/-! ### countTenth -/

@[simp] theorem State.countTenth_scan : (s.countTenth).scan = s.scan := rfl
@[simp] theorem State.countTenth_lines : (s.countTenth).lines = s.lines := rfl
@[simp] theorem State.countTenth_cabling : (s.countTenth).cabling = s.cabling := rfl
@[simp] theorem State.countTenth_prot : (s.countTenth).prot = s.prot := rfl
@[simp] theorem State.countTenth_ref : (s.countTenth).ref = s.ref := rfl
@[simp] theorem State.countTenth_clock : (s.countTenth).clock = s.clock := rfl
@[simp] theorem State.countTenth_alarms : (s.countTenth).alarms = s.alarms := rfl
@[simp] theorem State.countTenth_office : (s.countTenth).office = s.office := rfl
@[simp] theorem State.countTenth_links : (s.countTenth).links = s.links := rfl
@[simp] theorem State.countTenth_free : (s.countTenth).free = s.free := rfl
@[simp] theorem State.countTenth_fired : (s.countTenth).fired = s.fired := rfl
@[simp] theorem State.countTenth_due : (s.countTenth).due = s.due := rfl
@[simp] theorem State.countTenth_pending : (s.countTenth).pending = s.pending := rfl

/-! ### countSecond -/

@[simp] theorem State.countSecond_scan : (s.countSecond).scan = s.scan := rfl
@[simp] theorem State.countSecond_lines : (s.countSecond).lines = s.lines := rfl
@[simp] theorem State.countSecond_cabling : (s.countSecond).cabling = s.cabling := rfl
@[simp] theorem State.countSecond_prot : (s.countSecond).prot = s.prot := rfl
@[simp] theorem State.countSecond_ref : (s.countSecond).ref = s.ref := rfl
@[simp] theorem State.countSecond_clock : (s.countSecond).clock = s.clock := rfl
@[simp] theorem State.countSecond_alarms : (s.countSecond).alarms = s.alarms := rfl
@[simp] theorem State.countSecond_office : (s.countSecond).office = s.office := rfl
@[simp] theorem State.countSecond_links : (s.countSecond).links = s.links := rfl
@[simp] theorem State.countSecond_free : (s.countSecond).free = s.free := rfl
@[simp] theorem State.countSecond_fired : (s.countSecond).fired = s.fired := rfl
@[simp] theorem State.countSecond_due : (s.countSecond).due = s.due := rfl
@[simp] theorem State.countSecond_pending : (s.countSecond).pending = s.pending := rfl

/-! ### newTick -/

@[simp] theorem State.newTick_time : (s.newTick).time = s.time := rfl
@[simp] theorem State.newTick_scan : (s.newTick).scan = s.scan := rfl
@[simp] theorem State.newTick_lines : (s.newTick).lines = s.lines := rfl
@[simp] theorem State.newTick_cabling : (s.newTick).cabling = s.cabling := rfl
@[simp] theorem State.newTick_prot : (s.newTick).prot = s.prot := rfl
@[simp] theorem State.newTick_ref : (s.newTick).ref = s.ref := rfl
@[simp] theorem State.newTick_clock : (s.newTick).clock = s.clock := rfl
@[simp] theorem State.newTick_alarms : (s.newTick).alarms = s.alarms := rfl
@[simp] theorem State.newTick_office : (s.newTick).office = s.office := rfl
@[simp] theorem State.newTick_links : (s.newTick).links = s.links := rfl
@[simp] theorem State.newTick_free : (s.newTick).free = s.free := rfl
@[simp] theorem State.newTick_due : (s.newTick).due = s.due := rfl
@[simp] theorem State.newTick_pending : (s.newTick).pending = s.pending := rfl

---

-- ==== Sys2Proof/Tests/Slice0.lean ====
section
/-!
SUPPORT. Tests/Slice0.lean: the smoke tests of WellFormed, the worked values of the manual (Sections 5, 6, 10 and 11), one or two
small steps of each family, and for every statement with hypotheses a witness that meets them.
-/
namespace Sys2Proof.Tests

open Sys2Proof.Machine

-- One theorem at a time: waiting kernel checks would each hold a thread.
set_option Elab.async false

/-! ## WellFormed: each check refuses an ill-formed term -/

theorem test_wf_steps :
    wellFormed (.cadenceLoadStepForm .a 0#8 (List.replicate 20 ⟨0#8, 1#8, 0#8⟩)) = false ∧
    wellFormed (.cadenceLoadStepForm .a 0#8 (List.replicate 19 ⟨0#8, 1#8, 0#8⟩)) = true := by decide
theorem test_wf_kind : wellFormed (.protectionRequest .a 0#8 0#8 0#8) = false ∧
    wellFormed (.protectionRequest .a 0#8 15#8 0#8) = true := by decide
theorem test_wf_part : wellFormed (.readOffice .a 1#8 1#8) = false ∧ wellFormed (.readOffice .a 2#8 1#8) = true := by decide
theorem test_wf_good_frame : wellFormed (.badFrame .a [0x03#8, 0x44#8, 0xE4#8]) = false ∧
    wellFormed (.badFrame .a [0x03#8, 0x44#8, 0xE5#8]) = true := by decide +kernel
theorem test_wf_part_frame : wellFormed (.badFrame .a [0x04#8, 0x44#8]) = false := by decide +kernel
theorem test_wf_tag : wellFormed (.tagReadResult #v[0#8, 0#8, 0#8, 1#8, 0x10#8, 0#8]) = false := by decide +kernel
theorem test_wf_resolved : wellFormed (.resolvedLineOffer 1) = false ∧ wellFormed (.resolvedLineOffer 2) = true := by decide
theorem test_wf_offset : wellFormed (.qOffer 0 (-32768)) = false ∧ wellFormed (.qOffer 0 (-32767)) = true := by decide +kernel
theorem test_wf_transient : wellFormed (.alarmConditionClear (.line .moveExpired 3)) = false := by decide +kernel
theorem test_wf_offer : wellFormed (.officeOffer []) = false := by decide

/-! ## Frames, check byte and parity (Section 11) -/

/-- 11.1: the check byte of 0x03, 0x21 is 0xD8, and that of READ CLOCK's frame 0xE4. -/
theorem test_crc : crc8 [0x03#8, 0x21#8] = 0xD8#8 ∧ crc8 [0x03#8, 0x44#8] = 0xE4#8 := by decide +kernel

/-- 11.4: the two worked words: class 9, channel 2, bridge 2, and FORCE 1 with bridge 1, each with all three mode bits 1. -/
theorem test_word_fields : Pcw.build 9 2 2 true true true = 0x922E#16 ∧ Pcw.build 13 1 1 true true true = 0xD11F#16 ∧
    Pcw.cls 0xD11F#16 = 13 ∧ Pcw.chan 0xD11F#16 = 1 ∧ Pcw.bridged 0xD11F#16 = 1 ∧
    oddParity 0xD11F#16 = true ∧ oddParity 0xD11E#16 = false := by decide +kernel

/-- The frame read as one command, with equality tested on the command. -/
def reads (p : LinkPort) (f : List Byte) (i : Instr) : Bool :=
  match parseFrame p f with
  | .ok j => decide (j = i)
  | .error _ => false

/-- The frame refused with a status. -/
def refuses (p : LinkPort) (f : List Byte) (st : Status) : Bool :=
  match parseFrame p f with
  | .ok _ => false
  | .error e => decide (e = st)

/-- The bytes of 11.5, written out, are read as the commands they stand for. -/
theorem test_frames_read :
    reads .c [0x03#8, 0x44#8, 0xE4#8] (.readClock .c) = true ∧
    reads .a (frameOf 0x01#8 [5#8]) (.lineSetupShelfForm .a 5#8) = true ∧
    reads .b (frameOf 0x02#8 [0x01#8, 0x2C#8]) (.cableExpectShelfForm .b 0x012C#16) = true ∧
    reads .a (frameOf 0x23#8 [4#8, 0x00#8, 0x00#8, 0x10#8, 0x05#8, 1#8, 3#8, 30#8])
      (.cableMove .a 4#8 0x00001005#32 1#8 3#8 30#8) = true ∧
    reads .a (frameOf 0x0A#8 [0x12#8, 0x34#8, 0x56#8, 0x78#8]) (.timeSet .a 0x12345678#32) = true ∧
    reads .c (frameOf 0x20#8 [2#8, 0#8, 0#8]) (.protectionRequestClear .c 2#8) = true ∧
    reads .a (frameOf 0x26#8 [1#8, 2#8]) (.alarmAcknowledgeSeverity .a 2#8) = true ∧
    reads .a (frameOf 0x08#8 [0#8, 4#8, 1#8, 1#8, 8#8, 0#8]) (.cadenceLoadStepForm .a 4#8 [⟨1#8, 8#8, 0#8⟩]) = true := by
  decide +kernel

* * *

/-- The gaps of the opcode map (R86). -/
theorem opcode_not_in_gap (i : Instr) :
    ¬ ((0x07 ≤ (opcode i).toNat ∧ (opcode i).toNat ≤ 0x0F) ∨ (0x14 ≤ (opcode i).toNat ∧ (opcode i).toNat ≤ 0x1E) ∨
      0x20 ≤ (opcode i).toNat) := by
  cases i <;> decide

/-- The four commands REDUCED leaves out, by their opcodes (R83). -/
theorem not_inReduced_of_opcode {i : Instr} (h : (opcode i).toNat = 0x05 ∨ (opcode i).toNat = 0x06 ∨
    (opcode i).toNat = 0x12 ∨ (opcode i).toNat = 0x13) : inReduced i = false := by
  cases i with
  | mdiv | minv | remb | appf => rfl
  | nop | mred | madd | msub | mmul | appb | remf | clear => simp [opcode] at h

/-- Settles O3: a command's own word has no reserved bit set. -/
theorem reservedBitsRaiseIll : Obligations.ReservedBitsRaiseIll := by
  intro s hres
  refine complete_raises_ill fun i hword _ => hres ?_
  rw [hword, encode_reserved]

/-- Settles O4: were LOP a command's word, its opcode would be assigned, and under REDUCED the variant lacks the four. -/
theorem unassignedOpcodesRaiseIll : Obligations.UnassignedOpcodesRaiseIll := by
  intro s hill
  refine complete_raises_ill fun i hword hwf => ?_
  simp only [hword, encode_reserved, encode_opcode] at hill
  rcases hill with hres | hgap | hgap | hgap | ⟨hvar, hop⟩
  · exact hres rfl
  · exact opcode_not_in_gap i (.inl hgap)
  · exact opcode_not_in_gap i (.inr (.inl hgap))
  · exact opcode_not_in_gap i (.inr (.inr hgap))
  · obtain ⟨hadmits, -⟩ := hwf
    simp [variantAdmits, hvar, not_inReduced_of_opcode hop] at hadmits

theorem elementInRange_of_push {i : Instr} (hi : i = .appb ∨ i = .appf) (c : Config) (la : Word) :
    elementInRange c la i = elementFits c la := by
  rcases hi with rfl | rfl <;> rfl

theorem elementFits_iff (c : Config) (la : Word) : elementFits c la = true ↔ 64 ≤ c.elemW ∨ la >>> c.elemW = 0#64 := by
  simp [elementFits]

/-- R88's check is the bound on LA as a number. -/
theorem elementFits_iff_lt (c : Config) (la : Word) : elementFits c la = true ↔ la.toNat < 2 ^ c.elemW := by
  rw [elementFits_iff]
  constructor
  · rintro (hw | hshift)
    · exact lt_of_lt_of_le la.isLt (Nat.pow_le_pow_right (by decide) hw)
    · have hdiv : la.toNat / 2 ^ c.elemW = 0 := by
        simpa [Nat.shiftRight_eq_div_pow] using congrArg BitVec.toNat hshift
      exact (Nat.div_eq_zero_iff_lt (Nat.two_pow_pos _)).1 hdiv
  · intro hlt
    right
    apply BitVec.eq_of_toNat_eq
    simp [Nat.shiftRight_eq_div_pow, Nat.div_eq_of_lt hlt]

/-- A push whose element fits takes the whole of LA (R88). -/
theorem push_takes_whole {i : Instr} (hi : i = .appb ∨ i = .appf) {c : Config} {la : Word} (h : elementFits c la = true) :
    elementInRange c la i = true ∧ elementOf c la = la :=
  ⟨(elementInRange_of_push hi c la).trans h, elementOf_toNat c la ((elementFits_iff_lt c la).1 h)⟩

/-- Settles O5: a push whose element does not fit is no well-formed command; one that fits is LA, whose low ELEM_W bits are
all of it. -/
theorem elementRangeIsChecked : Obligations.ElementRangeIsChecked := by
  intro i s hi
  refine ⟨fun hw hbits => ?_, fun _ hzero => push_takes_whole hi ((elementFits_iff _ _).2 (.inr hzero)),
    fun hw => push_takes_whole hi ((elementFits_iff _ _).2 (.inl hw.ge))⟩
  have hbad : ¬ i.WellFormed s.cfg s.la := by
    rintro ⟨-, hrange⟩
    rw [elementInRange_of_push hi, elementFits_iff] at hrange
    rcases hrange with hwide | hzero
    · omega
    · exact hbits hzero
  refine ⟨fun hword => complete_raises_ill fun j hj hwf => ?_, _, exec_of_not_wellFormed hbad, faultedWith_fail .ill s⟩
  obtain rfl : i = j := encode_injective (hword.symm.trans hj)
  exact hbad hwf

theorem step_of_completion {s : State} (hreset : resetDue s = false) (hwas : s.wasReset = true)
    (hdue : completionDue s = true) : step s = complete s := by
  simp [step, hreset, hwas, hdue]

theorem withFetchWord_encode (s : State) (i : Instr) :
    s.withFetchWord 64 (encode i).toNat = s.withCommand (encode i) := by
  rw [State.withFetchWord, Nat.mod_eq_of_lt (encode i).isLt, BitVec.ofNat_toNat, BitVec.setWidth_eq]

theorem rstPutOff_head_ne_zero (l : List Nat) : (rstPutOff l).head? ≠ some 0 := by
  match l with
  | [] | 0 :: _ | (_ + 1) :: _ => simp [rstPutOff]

AIM OF THE TASK:
The lines to copy are those in the records above containing the word "appf".

TASK SOLUTION:
  | mdiv | minv | remb | appf => rfl
theorem elementInRange_of_push {i : Instr} (hi : i = .appb ∨ i = .appf) (c : Config) (la : Word) :
theorem push_takes_whole {i : Instr} (hi : i = .appb ∨ i = .appf) {c : Config} {la : Word} (h : elementFits c la = true) :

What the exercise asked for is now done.